Discipleship leads us along a descending path to the cross, not to wealth, power, or even freedom. Tonight, we begin walking that descending path to the cross. This night, we mark the darkest hour and a disturbing mystery of our faith. The disciples find no silver lining; no intervention by God to save Jesus; no vindication; no meaning; no hope. There are only betrayals, denials, accusations, condemnations, and crucifixions.
This is where the road of discipleship begins its descent into the dead. This is where we begin to follow the order to love one another. This is an urgent command for days that are irreparably broken. Like Romero, this love will not lead us to idyllic sunrises; this love of Christ will lead us to places of fear and weakness.
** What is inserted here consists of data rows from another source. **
-- ==== Sys2Proof/Machine/Dispatch.lean ====
section
/-! DEFINITION. The dispatch of every instruction and event to its meaning, one arm per constructor. -/

namespace Sys2Proof.Machine

open Sys2Proof
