/-- Major 0x50 (R306). -/
def major50 (f : BitVec 3) : Forms :=
  match f.toNat with
  | 0 => both false (.shfl f) (.shfl64 f)
  | 1 => both false (.shfl f) (.shfl64 f)
  | 2 => both false (.shfl f) (.shfl64 f)
  | 3 => both false (.shfl f) (.shfl64 f)
  | 4 => both false .qswap .qswap64
  | 5 => both false .qddx .qddx64
  | 6 => both false .qddy .qddy64
  | _ => unassigned

/-- Major 0x51 (R306). -/
def major51 (f : BitVec 3) : Forms :=
  match f.toNat with
  | 0 => both false .voteAny .voteAny64
  | 1 => both false .voteAll .voteAll64
  | 2 => both false .voteEq .voteEq64
  | 3 => both false .ballot .ballot64
  | 4 => both false .amask .amask64
  | 5 => both false .tos .tos64
  | _ => unassigned

/-- Major 0x52 (R306). -/
def major52 (f : BitVec 3) : Forms :=
  if f.toNat ≤ 5 then both false (.lred f) (.lred64 f) else unassigned

/-- Major 0x53 (R306). -/
def major53 (f : BitVec 3) : Forms :=
  if f.toNat ≤ 5 then both false (.lscan f) (.lscan64 f) else unassigned

/-- Major 0x54 (R306). -/
def major54 (f : BitVec 3) : Forms :=
  if f.toNat ≤ 2 then both false (.lredFloat f) (.lredFloat64 f) else unassigned

/-- Major 0x55 (R306). -/
def major55 (f : BitVec 3) : Forms :=
  if f.toNat ≤ 2 then both false (.lscanFloat f) (.lscanFloat64 f) else unassigned

/-- Major 0x58 (R307). -/
def major58 (f : BitVec 3) : Forms :=
  match f.toNat with
  | 0 => both false .gkey .gkey64
  | 1 => both false .galpha .galpha64
  | 2 => both false .gover .gover64
  | 3 => both false .gterm .gterm64
  | _ => unassigned

/-- Major 0x59 (R307). -/
def major59 (f : BitVec 3) : Forms :=
  if f.toNat ≤ 3 then both false (.smp f) (.smp64 f) else unassigned

/-- Major 0x70 (R309). -/
def major70 (f : BitVec 3) : Forms :=
  match f.toNat with
  | 0 => both false .barInit .barInit64
  | 1 => both false .barArrive .barArrive64
  | 2 => both false .barWait .barWait64
  | 3 => both false .barSync .barSync64
  | _ => unassigned

/-- Major 0x71 (R309). -/
def major71 (f : BitVec 3) : Forms :=
  if f.toNat ≤ 5 then both false (.wait f) (.wait64 f) else unassigned

/-- Major 0x72 (R309). -/
def major72 (f : BitVec 3) : Forms :=
  match f.toNat with
  | 0 => both false .cpy .cpy64
  | 1 => both false .xformTranspose .xformTranspose64
  | 2 => both false .xformCompress .xformCompress64
  | 3 => both false .xformDecompress .xformDecompress64
  | 4 => both false .xformConvert .xformConvert64
  | 5 => both false .xformRepack .xformRepack64
  | 6 => both false .xformMigrate .xformMigrate64
  | _ => unassigned

/-- Major 0x73 (R309). -/
def major73 (f : BitVec 3) : Forms :=
  match f.toNat with
  | 0 => both false .gat .gat64
  | 1 => both false .sct .sct64
  | 2 => both false .srt .srt64
  | 3 => both false .coll .coll64
  | 4 => both false .qpush .qpush64
  | 5 => both false .cpyMap .cpyMap64
  | 6 => both false .cpyUnmap .cpyUnmap64
  | _ => unassigned

/-- Major 0x74 (R309). -/
def major74 (f : BitVec 3) : Forms :=
  match f.toNat with
  | 0 => both false .semSignal .semSignal64
  | 1 => both false .semAwait .semAwait64
  | 2 => both false .semRead .semRead64
  | _ => unassigned

/-- Major 0x75 (R309). -/
def major75 (f : BitVec 3) : Forms :=
  match f.toNat with
  | 0 => both false .wopen .wopen64
  | 1 => both false .wadv .wadv64
  | 2 => both false .wend .wend64
  | 3 => both false .wclose .wclose64
  | 4 => both false .wld .wld64
  | 5 => both false .wldLane .wldLane64
  | _ => unassigned

/-- Major 0x76 (R309). -/
def major76 (f : BitVec 3) : Forms :=
  match f.toNat with
  | 0 => both false .chain .chain64
  | _ => unassigned

/-- Major 0x77 (R309). -/
def major77 (f : BitVec 3) : Forms :=
  match f.toNat with
  | 0 => both false .nmq .nmq64
  | _ => unassigned

/-- Major 0x78 (R310). -/
def major78 (f : BitVec 3) : Forms :=
  match f.toNat with
  | 0 => both false .mzero .mzero64
  | 1 => long .mma
  | 2 => long .mgat
  | 3 => both false .mld .mld64
  | 4 => both false .mst .mst64
  | 5 => both false .mfree .mfree64
  | _ => unassigned

/-- `nap` and `trap`: the 12-bit count of R298 and the 64-bit form. -/
def counted (k : BitVec 12 → Instr) (k64 : R64 → Instr) : Forms :=
  { w32 := some (fun r => if r.so != 0 || r.d != 0 then none else some (k (r.b ++ r.a))), w64 := some k64 }

/-- Major 0x24 (R304). -/
def major24 (f : BitVec 3) : Forms :=
  match f.toNat with
  | 0 => both false .exit .exit64
  | 1 => both false .yield .yield64
  | 2 => counted .nap .nap64
  | 3 => counted .trap .trap64
  | _ => unassigned

/-- `pub`, `pull` and `phase`: the scope of R298 and the 64-bit form. -/
def withScope (k : BitVec 3 → Instr) (k64 : R64 → Instr) : Forms :=
  { w32 := some (fun r => if r.so != 0 || r.b != 0 || r.a != 0 || decide (7 < r.d.toNat) then none else some (k (r.d.setWidth 3)))
    w64 := some k64 }

/-- Major 0x6C (R308); `pref` has no space code of its own, and addresses the generic space. -/
def major6C (f : BitVec 3) : Forms :=
  match f.toNat with
  | 0 => withScope .pub .pub64
  | 1 => withScope .pull .pull64
  | 2 => withScope .phase .phase64
  | 3 => memory (fun m => .pref { m with p := 5 }) .pref64
  | _ => unassigned

/-- Major 0x79 (R310): SO 1 makes `msave` `msave.own` (R411). -/
def major79 (f : BitVec 3) : Forms :=
  match f.toNat with
  | 0 => both false .msc .msc64
  | 1 => both false .mscinv .mscinv64
  | 2 => both false (fun w => if w.so == 1 then .msaveOwn w else .msave w) (fun w => if w.so == 1 then .msaveOwn64 w else .msave64 w)
  | 3 => both false .mrest .mrest64
  | _ => unassigned

/-- Major 0x7C (R311): the system-register number stands in B (R298). -/
def major7C (f : BitVec 3) : Forms :=
  match f.toNat with
  | 0 => { w32 := some (fun r => if r.so != 0 || r.a != 0 then none else some (.rdsys r.b r.d)), w64 := some .rdsys64 }
  | 1 => { w32 := some (fun r => if r.so != 0 || r.d != 0 then none else some (.wrsys r.b r.a)), w64 := some .wrsys64 }
  | _ => unassigned

/-- Major 0x7D (R311): bit 0 of SO makes `tlbinv` name an address. -/
def major7D (f : BitVec 3) : Forms :=
  match f.toNat with
  | 0 => both false .eret .eret64
  | 1 => both false .park .park64
  | 2 => both false .resume .resume64
  | 3 => both false .kill .kill64
  | 4 => both false (fun w => if bitAt w.so 0 then .tlbinvVa w else .tlbinvAll w)
      (fun w => if bitAt w.so 0 then .tlbinvVa64 w else .tlbinvAll64 w)
  | 5 => both false .halt .halt64
  | _ => unassigned

/-- Whether a major is uniform (R303, R305). -/
def uniformMajor (maj : BitVec 7) : Bool :=
  decide (0x10 ≤ maj.toNat ∧ maj.toNat ≤ 0x19) || decide (0x40 ≤ maj.toNat ∧ maj.toNat ≤ 0x45)

/-- The opcode map (R303 to R311). -/
def forms (maj : BitVec 7) (f : BitVec 3) : Forms :=
  match maj.toNat with
  | 0x00 => major00 false f
  | 0x01 => major01 false f
  | 0x02 => major02 false f
  | 0x03 => major03 false f
  | 0x04 => major04 false f
  | 0x05 => major05 false f
  | 0x06 => major06 false f
  | 0x07 => major07 false f
  | 0x08 => movis false (0#1 ++ f)
  | 0x09 => movis false (1#1 ++ f)
  | 0x22 => major22 f
  | 0x24 => major24 f
  | 0x25 => major25 f
  | 0x30 => major30 false f
  | 0x31 => major31 false f
  | 0x32 => major32 false f
  | 0x33 => major33 false f
  | 0x34 => cvts false (0#1 ++ f)
  | 0x35 => cvts false (1#1 ++ f)
  | 0x50 => major50 f
  | 0x51 => major51 f
  | 0x52 => major52 f
  | 0x53 => major53 f
  | 0x54 => major54 f
  | 0x55 => major55 f
  | 0x58 => major58 f
  | 0x59 => major59 f
  | 0x60 => loads 0 f
  | 0x61 => loads 1 f
  | 0x62 => loads 2 f
  | 0x63 => loads 3 f
  | 0x64 => memory .st (.st64 f)
  | 0x65 => memory .ldsU (.ldsU64 f)
  | 0x66 => memory .ldsS (.ldsS64 f)
  | 0x67 => memory .sts (.sts64 f)
  | 0x68 => long (.ldm f)
  | 0x69 => long (.stm f)
  | 0x6A => long (.atom f)
  | 0x6B => if f.toNat ≤ 5 then long (.red f) else unassigned
  | 0x6C => major6C f
  | 0x70 => major70 f
  | 0x71 => major71 f
  | 0x72 => major72 f
  | 0x73 => major73 f
  | 0x74 => major74 f
  | 0x75 => major75 f
  | 0x76 => major76 f
  | 0x77 => major77 f
  | 0x78 => major78 f
  | 0x79 => major79 f
  | 0x7C => major7C f
  | 0x7D => major7D f
  | 0x10 => major00 true f
  | 0x11 => major01 true f
  | 0x12 => major02 true f
  | 0x13 => major03 true f
  | 0x14 => major04 true f
  | 0x15 => major05 true f
  | 0x16 => major06 true f
  | 0x17 => major07 true f
  | 0x18 => movis true (0#1 ++ f)
  | 0x19 => movis true (1#1 ++ f)
  | 0x40 => major30 true f
  | 0x41 => major31 true f
  | 0x42 => major32 true f
  | 0x43 => major33 true f
  | 0x44 => cvts true (0#1 ++ f)
  | 0x45 => cvts true (1#1 ++ f)
  | 0x20 => branch (fun x => .bra x)
  | 0x21 => branch (fun x => .bc (x.extractLsb' 4 19) (bitAt x 3) (x.setWidth 3))
  | 0x23 => branch (fun x => .callRel (x.extractLsb' 6 17) (x.setWidth 6))
  | _ => unassigned

/-- What a stream accepts (R312): `h` is true in a matrix stream. -/
def accepts (h : Bool) (maj : BitVec 7) (f : BitVec 3) : Bool :=
  let m := maj.toNat
  let matrixOnly := m == 0x78 || (m == 0x79 && decide (f.toNat < 2))
  if h then
    matrixOnly || decide (0x10 ≤ m ∧ m ≤ 0x19) || m == 0x20 || m == 0x21 || m == 0x70 || m == 0x71 || (m == 0x24 && f == 0)
  else !matrixOnly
“Jesus orders us to love one another, indiscriminate of whether they are citizens or immigrants; criminals or not; Christian or not; sober or not; mentally ill or not; politically-aligned or not; reciprocally loving or not.”
When we love one another, it will challenge us to come to this table. It’s not your table or mine; it’s not even a table reserved for disciples or the innocent; it is the table of our Lord, Jesus Christ, who dines with his enemies. This is a feast for the uncertain and the doubtful; for sinners and the hopeless. It is a feast that will touch the broken, empty, fearful parts of us.
Here, we follow the new commandment and the order of Jesus Christ, the one he gave on the night he was betrayed: “love one another as I have loved you.”
We start here. Eating from a common cup and a common loaf; there is only one requisite for those who dine at this table: you must be hungry and thirsty for God.
That hunger and thirst for God will condemn evil; draw us on the downward path of discipleship, and even ask us to gaze at crosses and tombs.
Let us keep the feast, and keep the new commandment of Christ.